– Продолжайте, – прошептал Алексей Васильевич.
– Ну, вот-с… Я и сейчас так люблю, а она… Вообразите вы волшебный недоступный замок какой-нибудь. Огромной толщины стены, бойницы, решетки… и далеко, далеко. Проще сказать, нет в мире такой силы, чтобы войти туда, взглянуть, пожать руку… И она там. Навсегда там, поймите это. И нет прежней, гордой и сильной принцессы Милли, – есть униженное, измученное, больное существо… У этого существа день и ночь бьется разбитое сердце, день и ночь тоскует в смертной истоме оскорбленная всеми оскорблениями душа… А тело!.. Ах, какое маленькое, худенькое, надорванное лишениями тело… и огромные, зовущие глаза… – Доктор низко наклонил голову… Струкову послышалось заглушённое рыдание, – он и сам едва удерживался, хотя многое не понимал в этой сказке.

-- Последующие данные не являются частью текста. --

-- ==== Sys2Proof/Laws/Scalar.lean ====
section
/-! SUPPORT. What the frame of a scalar instruction does where the instruction may issue. -/
namespace Sys2Proof.Machine

@[simp] theorem grp?_setGrp (s : State) (g : Nat) (r : Group) : (s.setGrp g r).grp? g = some r := by
  simp [State.grp?, State.setGrp]

theorem grp?_setGrp_ne (s : State) {g h : Nat} (r : Group) (hne : h ≠ g) : (s.setGrp g r).grp? h = s.grp? h := by
  simp [State.grp?, State.setGrp, hne]

@[simp] theorem grp?_modGrp (s : State) (g : Nat) (f : Group → Group) : (s.modGrp g f).grp? g = (s.grp? g).map f := by
  simp [State.grp?, State.modGrp]

theorem grp?_modGrp_ne (s : State) {g h : Nat} (f : Group → Group) (hne : h ≠ g) : (s.modGrp g f).grp? h = s.grp? h := by
  simp [State.grp?, State.modGrp, hne]

/-- A drain leaves every scalar register as it was. -/
@[simp] theorem begun_sread (i : Instr) (s : State) (r : Group) (n : BitVec 6) : (begun i s r).sread n = r.sread n := by
  unfold begun; split <;> rfl

@[simp] theorem begun_spc (i : Instr) (s : State) (r : Group) : (begun i s r).spc = r.spc := by
  unfold begun; split <;> rfl

@[simp] theorem begun_team (i : Instr) (s : State) (r : Group) : (begun i s r).team = r.team := by
  unfold begun; split <;> rfl

@[simp] theorem begun_ctx (i : Instr) (s : State) (r : Group) : (begun i s r).ctx = r.ctx := by
  unfold begun; split <;> rfl

/-- How a scalar instruction's step ends, once it may issue. -/
def scalarEnd (g : Nat) (spc : W64) : SRes → State
  | .done s1 => (s1.modGrp g fun x => x.goesOn (spc + 4)).issued
  | .jump s1 pc => (s1.modGrp g fun x => x.goesOn pc).issued
  | .stay s1 => s1
  | .part s1 => s1.issued
  | .trap s1 b => s1.scalarTrap g b
  | .ended s1 => s1.issued

theorem gate_go {i : Instr} {s : State} {g : Nat} {r : Group} (h : scalarTurn i s g r) : s.gate g r (scalarNeeds i) = .go := by
  obtain ⟨-, -, hf, hd, hc⟩ := h
  have hp : ((scalarNeeds i).reads ++ (scalarNeeds i).dest.toList).filterMap r.pend? = [] := by
    rw [List.filterMap_eq_nil_iff]
    intro n hn
    have := List.all_eq_true.1 hf n hn
    simpa using this
  unfold State.gate
  simp only [hp]
  unfold State.mustDrain at hd
  simp only [hp] at hd
  split
  · next hx =>
    simp only [List.any_nil, Bool.or_false, Bool.and_eq_true, Bool.not_eq_eq_eq_not, Bool.not_true] at hx hd
    rcases hd hx.1.1 with h1 | h1
    · simp [h1] at hx
    · simp [h1] at hx
  · simp only [List.isEmpty_nil, Bool.not_true, Bool.false_eq_true, if_false]
    split
    · next c hcc =>
      have := hc c hcc
      rw [if_neg (by omega)]
    · rfl

/-- A scalar instruction that may issue executes with its record. -/
theorem scalarOp_go {i : Instr} {s : State} {g : Nat} {r : Group} (k : Nat → Group → State → SRes) (h : scalarTurn i s g r) :
    scalarOp i s k = .next (scalarEnd g r.spc (k g (begun i s r) (s.setGrp g (begun i s r)))) := by
  have hg := gate_go h
  obtain ⟨hcur, hgrp, -⟩ := h
  have hb : (if (State.mustDrain r (scalarNeeds i) && !r.drained) = true then r.drainDone s.nextId else r) = begun i s r := by
    unfold begun
    by_cases hc : State.mustDrain r (scalarNeeds i) = true ∧ r.drained = false
    · rw [if_pos (by simp [hc]), if_pos hc]; rfl
    · rw [if_neg (by simpa using hc), if_neg hc]
  unfold scalarOp
  simp only [hcur, hgrp, hg, hb]
  cases k g (begun i s r) (s.setGrp g (begun i s r)) <;> simp only [scalarEnd, Group.goesOn]

@[simp] theorem grp?_issued (s : State) (h : Nat) : s.issued.grp? h = s.grp? h := rfl

/-- The end of an instruction that has changed nothing but its group's record. -/
theorem onlyGroup_done (s : State) (g : Nat) (r0 r1 : Group) (pc : W64) :
    onlyGroup s (((s.setGrp g r0).setGrp g r1).modGrp g fun x => x.goesOn pc).issued g (r1.goesOn pc) := by
  refine ⟨by simp only [State.issued, State.modGrp, State.setGrp], ?_, fun h hne => ?_⟩
  · simp
  · rw [grp?_issued, grp?_modGrp_ne _ _ hne, grp?_setGrp_ne _ _ hne, grp?_setGrp_ne _ _ hne]

theorem onlyGroup_done1 (s : State) (g : Nat) (r0 : Group) (pc : W64) :
    onlyGroup s ((s.setGrp g r0).modGrp g fun x => x.goesOn pc).issued g (r0.goesOn pc) := by
  refine ⟨by simp only [State.issued, State.modGrp, State.setGrp], ?_, fun h hne => ?_⟩
  · simp
  · rw [grp?_issued, grp?_modGrp_ne _ _ hne, grp?_setGrp_ne _ _ hne]

/-- A write of a scalar register, as the statements say it. -/
theorem put_eq_takes (r : Group) (i : Instr) (d : BitVec 6) (v : W64) : r.put i d v = r.takes i d v := by
  unfold Group.put Group.takes Group.swrite isExecReg Group.push wordOf
  by_cases h0 : d = 0
  · subst h0; rfl
  · have hd : d.toNat ≠ 0 := fun e => h0 (BitVec.eq_of_toNat_eq (by simpa using e))
    rw [if_neg h0]
    by_cases h1 : 61 ≤ d.toNat
    · rw [if_pos (by simpa using h1), if_neg (Nat.not_lt.2 h1)]
    · rw [if_neg (by simpa using h1), if_neg (by omega), if_pos (by omega)]

theorem await_eq_waitsFor (r : Group) (i : Instr) (d : BitVec 6) (id : Nat) (why : PendWhy) (v : W64) :
    r.await i d id why v = r.waitsFor i d id why v := by
  unfold Group.await Group.waitsFor isExecReg Group.push wordOf
  by_cases h0 : d = 0
  · rw [if_pos h0, if_pos h0]
  · rw [if_neg h0, if_neg h0]
    by_cases h1 : 61 ≤ d.toNat
    · by_cases h2 : why = .reply
      · rw [if_neg (by simp [h2]), if_pos (.inr h2)]
      · rw [if_pos (by simp [h1, h2]), if_neg (by simp [h2]; omega)]
    · rw [if_neg (by simp [h1]), if_pos (.inl (by omega))]

theorem push_eq_holds (r : Group) (i : Instr) (pa : Nat) (x y : W64) (id : Nat) : r.push i pa x y id none = r.holds i pa x y id := rfl

/-- An instruction that ends with a record of its group and goes on behind itself. -/
theorem scalarOp_done {i : Instr} {s : State} {g : Nat} {r : Group} {k : Nat → Group → State → SRes} (r1 : Group) (h : scalarTurn i s g r)
    (hk : k g (begun i s r) (s.setGrp g (begun i s r)) = .done ((s.setGrp g (begun i s r)).setGrp g r1)) :
    ∃ t, scalarOp i s k = .next t ∧ onlyGroup s t g (r1.goesOn (r.spc + 4)) := by
  rw [scalarOp_go k h, hk]; exact ⟨_, rfl, onlyGroup_done ..⟩

/-- An instruction that leaves the record as it is. -/
theorem scalarOp_same {i : Instr} {s : State} {g : Nat} {r : Group} {k : Nat → Group → State → SRes} (h : scalarTurn i s g r)
    (hk : k g (begun i s r) (s.setGrp g (begun i s r)) = .done (s.setGrp g (begun i s r))) :
    ∃ t, scalarOp i s k = .next t ∧ onlyGroup s t g ((begun i s r).goesOn (r.spc + 4)) := by
  rw [scalarOp_go k h, hk]; exact ⟨_, rfl, onlyGroup_done1 ..⟩

/-- An instruction that ends with a value in its destination. -/
theorem scalarOp_put {i : Instr} {s : State} {g : Nat} {r : Group} {k : Nat → Group → State → SRes} (d : BitVec 6) (v w : W64)
    (h : scalarTurn i s g r)
    (hk : k g (begun i s r) (s.setGrp g (begun i s r)) = .done ((s.setGrp g (begun i s r)).setGrp g ((begun i s r).put i d v))) (hv : v = w) :
    ∃ t, scalarOp i s k = .next t ∧ onlyGroup s t g (((begun i s r).takes i d w).goesOn (r.spc + 4)) := by
  subst hv; rw [← put_eq_takes]; exact scalarOp_done _ h hk

/-- A jump with a record. -/
theorem scalarOp_jump {i : Instr} {s : State} {g : Nat} {r : Group} {k : Nat → Group → State → SRes} (r1 : Group) (pc : W64)
    (h : scalarTurn i s g r)
    (hk : k g (begun i s r) (s.setGrp g (begun i s r)) = .jump ((s.setGrp g (begun i s r)).setGrp g r1) pc) :
    ∃ t, scalarOp i s k = .next t ∧ onlyGroup s t g (r1.goesOn pc) := by
  rw [scalarOp_go k h, hk]; exact ⟨_, rfl, onlyGroup_done ..⟩

/-- A jump that leaves the record as it is. -/
theorem scalarOp_jump_same {i : Instr} {s : State} {g : Nat} {r : Group} {k : Nat → Group → State → SRes} (pc : W64) (h : scalarTurn i s g r)
    (hk : k g (begun i s r) (s.setGrp g (begun i s r)) = .jump (s.setGrp g (begun i s r)) pc) :
    ∃ t, scalarOp i s k = .next t ∧ onlyGroup s t g ((begun i s r).goesOn pc) := by
  rw [scalarOp_go k h, hk]; exact ⟨_, rfl, onlyGroup_done1 ..⟩

end Sys2Proof.Machine
end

– Зовет! – с необыкновенным выражением воскликнул Бучнев. – Голос, голос этот, ни с чем не сравнимый, я слышу, я не забуду его… – И неожиданно закончил после нескольких минут молчания: – А впрочем, давайте выпьем.
Потом еще долго говорил и много пил вина. Но не пьянел, только лицо его становилось все бледнее и печальнее да на тонких губах беспрестанно бродила жалкая, беспомощная улыбка. Утром же встал как ни в чем не бывало, – в окно с поднятой гардиной, предвещая такой же, как и вчера, ветреный день, кровавым заревом светила заря, – и сказал:
– Ну, и довольно. И я пойду… Спите себе. И – «ни слова, о друг мой, ни звука»: Наталье Петровне никакой нет надобности знать о нашей с вами сшибке… Да и никому.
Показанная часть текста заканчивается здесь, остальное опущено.